Los hilos de la reflexión sapiencial que se encuentra en la Biblia unen Antiguo y Nuevo Testamento. A Jesús se le tiene por profeta, pero poco se dice de su vertiente sapiencial. El sabio de oriente (Israel, Egipto) se expresaba preferentemente en proverbios (la palabra hebrea es «mashal»), palabra que en griego corresponde a «parabolé», parábola. La parábola es un proverbio desarrollado, narrativizado.

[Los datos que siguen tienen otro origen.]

theorem deliver_isolatedAttached (ht : pTGT p = 1) (hi : s.on (Reg.RTR_CTL_ISOLATE_ATT t) = true) : s.deliver t p = s.absorb t p 1 :=
  (if_neg (legal_not h)).trans ((if_neg (Bool.eq_false_iff.mp hd)).trans ((if_neg (by omega)).trans ((if_pos ht).trans (if_pos hi))))

theorem deliver_team (h1 : pTGT p ≠ 1) (h2 : pTGT p ≠ 2) (hi : s.on (Reg.RTR_CTL_ISOLATE t) = false) (hon : s.teamOn t = true) :
    s.deliver t p = s.teamPacket t p :=
  (if_neg (legal_not h)).trans ((if_neg (Bool.eq_false_iff.mp hd)).trans ((if_neg h2).trans ((if_neg h1).trans
    (if_neg (by simp [hi, hon])))))

theorem deliver_isolatedTeam (h1 : pTGT p ≠ 1) (h2 : pTGT p ≠ 2) (hi : s.on (Reg.RTR_CTL_ISOLATE t) = true ∨ s.teamOn t = false) :
    s.deliver t p = s.absorb t p 1 :=
  (if_neg (legal_not h)).trans ((if_neg (Bool.eq_false_iff.mp hd)).trans ((if_neg h2).trans ((if_neg h1).trans
    (if_pos (by rcases hi with hi | hi <;> simp [hi])))))

end legal

/-! ### The oldest packet that has arrived -/

/-- The state without the oldest packet that has arrived; `rest` wait behind it. -/
def State.withoutFirst (s : State) (t : Nat) (rest : List Packet) : State := s.onRouter t (fun r => { r with arrived := rest })

theorem withoutFirst_drain (rest : List Packet) : ((s.withoutFirst t rest).router t).drain = (s.router t).drain := by
  unfold State.withoutFirst State.onRouter
  rw [State.router_setRouter_same]

theorem packetArrive_none (h : (s.router t).arrived = []) : s.packetArrive t = s := by
  unfold State.packetArrive; rw [h]

theorem packetArrive_first {rest : List Packet} (h : (s.router t).arrived = p :: rest) :
    s.packetArrive t = (s.withoutFirst t rest).deliver t p := by
  unfold State.packetArrive; rw [h]; rfl

/-! ### The obligation -/

/-- Settles O59: the oldest packet by its place, its TYPE and its address. -/
theorem packetsAreDelivered : Obligations.PacketsAreDelivered := by
  refine ⟨fun t s h => ?_, fun t s p rest ht hp => ?_⟩
  · rcases h with h | h
    · exact onMapped_off (Nat.not_lt.mpr h) (State.packetArrive t)
    · by_cases ht : t.val < s.nTeams
      · exact (onMapped_on ht (State.packetArrive t)).trans (congrArg Host.Outcome.next (packetArrive_none h))
      · exact onMapped_off ht (State.packetArrive t)
  · intro a go legal open_ att team w n
    have hgo {x : State} (e : a.deliver t p = x) : go x :=
      (onMapped_on ht (State.packetArrive t)).trans (congrArg Host.Outcome.next ((packetArrive_first hp).trans e))
    have hdrain : (a.router t).drain = (s.router t).drain := withoutFirst_drain rest
    have hteam {x : State} (h : team) (e : a.teamPacket t p = x) : go x := by
      obtain ⟨⟨hl, hd⟩, h1, h2, hi, hon⟩ := h
      exact hgo ((deliver_team hl (hdrain.trans hd) h1 h2 hi hon).trans e)
    have hatt {x : State} (h : att) (e : a.attPacket t p = x) : go x := by
      obtain ⟨⟨hl, hd⟩, h1, hi⟩ := h
      exact hgo ((deliver_attached hl (hdrain.trans hd) h1 hi).trans e)
    refine ⟨fun h => hgo (deliver_illegal h), fun hl hd => hgo (deliver_drained hl (hdrain.trans hd)), fun h h1 hi => ?_, fun h h1 h2 hi => ?_,
      fun h => ⟨fun hq hn hw => ?_, fun hq hm => ⟨fun h1 h2 => ?_, fun hw => ?_⟩, fun h5 => ?_, fun hq h5 => ?_⟩, fun h hn => ?_,
      fun c h hc hlt => ⟨fun hq => ?_, fun h6 => ?_, fun h7 => ?_, fun hq h6 h7 => ?_⟩,
      fun k h hk hlt => ⟨fun hq hu hf => ?_, fun hq hu => ?_, fun hc => ?_, fun hq hc => ?_⟩,
      fun m h hm => ⟨fun hc => ?_, fun hq hk => ⟨fun hf hw => ?_, fun hf => ?_⟩, fun hq hk => ⟨fun hu => ?_, fun hu => ?_⟩,
        fun hq hk => ⟨fun hw => ?_, fun hw => ?_⟩, fun hq hk => ?_, fun hq hc => ?_⟩,
      fun h ht2 => ⟨fun hq => ?_, fun hq h1 h2 => ?_, fun hq hw => ?_⟩⟩
    · exact hgo (deliver_isolatedAttached h.1 (hdrain.trans h.2) h1 hi)
    · exact hgo (deliver_isolatedTeam h.1 (hdrain.trans h.2) h1 h2 hi)
    · exact hteam h (teamPacket_memory hq hn hw)
    · exact hteam h (teamPacket_window hq hm ⟨h1, h2⟩)
    · exact hteam h (teamPacket_badAddress hq hm hw)
    · exact hteam h (teamPacket_response h5)
    · exact hteam h (teamPacket_useless hq h5)
    · exact hatt h (attPacket_none hn)
    · exact hatt h ((attPacket_gateway (s := a) hc hlt).trans (gwPacket_req hq))
    · exact hatt h ((attPacket_gateway (s := a) hc hlt).trans (gwPacket_capture h6))
    · exact hatt h ((attPacket_gateway (s := a) hc hlt).trans (gwPacket_probe h7))
    · exact hatt h ((attPacket_gateway (s := a) hc hlt).trans (gwPacket_useless hq h6 h7))
    · exact hatt h ((attPacket_link (s := a) hk hlt).trans (linkPacket_crosses hq hu hf))
    · exact hatt h ((attPacket_link (s := a) hk hlt).trans (linkPacket_off hq hu))
    · exact hatt h ((attPacket_link (s := a) hk hlt).trans (linkPacket_back hc))
    · exact hatt h ((attPacket_link (s := a) hk hlt).trans (linkPacket_useless hq hc))
    · exact hatt h ((attPacket_hub (s := a) hm).trans (hubPacket_completion hc))
    · exact hatt h ((attPacket_hub (s := a) hm).trans (hubPacket_registers hq hk hf hw))
    · exact hatt h ((attPacket_hub (s := a) hm).trans (hubPacket_noRegisters hq hk hf))
    · exact hatt h ((attPacket_hub (s := a) hm).trans (hubPacket_link hq hk hu))
    · exact hatt h ((attPacket_hub (s := a) hm).trans (hubPacket_noLink hq hk hu))
    · exact hatt h ((attPacket_hub (s := a) hm).trans (hubPacket_memory hq hk hw))
    · exact hatt h ((attPacket_hub (s := a) hm).trans (hubPacket_nowhere hq (.inl ⟨hk, hw⟩)))
    · exact hatt h ((attPacket_hub (s := a) hm).trans (hubPacket_nowhere hq (.inr hk)))
    · exact hatt h ((attPacket_hub (s := a) hm).trans (hubPacket_useless hq hc))
    · exact hgo ((deliver_router h.1 (hdrain.trans h.2) ht2).trans (routerRequest_useless hq))
    · exact hgo ((deliver_router h.1 (hdrain.trans h.2) ht2).trans (routerRequest_window hq ⟨h1, h2⟩))
    · exact hgo ((deliver_router h.1 (hdrain.trans h.2) ht2).trans (routerRequest_badAddress hq hw))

En Jesús-sabio hallamos esos rasgos: sentencias breves, punzantes, asertivas e instructivas; también parábolas. El sabio enseña con la literatura (popular, cortesana, internacional) y la imaginación. El sabio de Israel no se amuralló en su cultura y religión. Jesús Ben Sirá conoció otras culturas, realizó viajes. Experimentó aquello que significa que lo «otro» lo altere, lo cuestione. Por su parte, Job, paradigma del sabio, no era israelita (era de Cus). La sabiduría nace de esa incomodidad o malestar. El otro Jesús, el de los evangelios, vivió algo parecido: lo incomodaba la injusticia, la miseria, la desigualdad. Como Job, también Jesús reaccionó contra «la religión de la verdad».

Estas aproximaciones o ecos entre textos del Primer y Nuevo testamento no son extrañas.
Lamentablemente, durante siglos se han construido enormes fosas entre judaísmo y cristianismo, entre unas religiones u otras, como temiendo a la contaminación. Hombres fascinados por la pureza de las religiones han pretendido que ambas tradiciones son esferas separadas, sin contacto.

No es así. Las religiones, como las culturas, se interconectan en muchos puntos, se producen intercambios e influencias. Y en este punto, tanto Jesús Ben Sira, como luego Jesús de Nazaret, apuntaron al valor de la compasión. Perdonar no sería simplemente un olvido de la justicia, al contrario, sino una forma de reciprocidad ante lo recibido en sociedad (de esto hablamos en otro comentario: aquí). Perdonar las deudas a otro que tiene menos para pagar, es ceder algo de lo que estamos llanos a hacer sin que provoque daño. Es compadecerse y solidarizarse de quién no tiene para saldar la deuda. Lo interesante de este texto es la asimetría que obliga al perdón. El sabio comprende la realidad en su complejidad, y no impone leyes imposibles. En el fondo, el que pueda perdonar, que lo haga 70 veces siete, que lo haga siempre. Gana más con su compasión que con su rabia hacia un pequeño deudor.

El Reino de Dios y la desigualdad social

En párrafos anteriores hablamos del interés del sabio en la vida cotidiana. Jesús no abandona esa preocupación. El interés de Jesús en el tema del Reino no es una preocupación teológica abstracta. De hecho, su anuncio del Reino de Dios tiene en su base una preocupación por la desigualdad social y económica de Galilea, tesis que sostiene, por ejemplo, Bruce Malina. La mayoría de las parábolas sobre el Reino no son simplemente metáforas pedagógicas para hablar de un asunto totalmente distinto al tema del que tratan. Abordan una preocupación extendida en la población empobrecida: la pobreza, la miseria, la desigualdad.

El Reino de Dios es la propuesta de Jesús para enfrentar las desigualdades sociales que precarizaban la vida de la sociedad mediterránea. La teología conceptualista occidental ha presentado la predicación de Jesús sobre el Reino como una realidad espiritual y moral, despojándolo de su fuerza transformadora de las relaciones socioeconómicas.

La parábola de Mateo, entonces, debería ser leída más literalmente, en relación a las deudas económicas que vinculan a diferentes actores de la sociedad. Un ejemplo contemporáneo en el que se podría aplicar la parábola de Mateo es en los casos en que el Estado hace «perdonazos» de deudas a las grandes empresas de retail, las poderosas multitiendas, mientras que éstas últimas atosigan a sus pequeños clientes por sus deudas de consumo.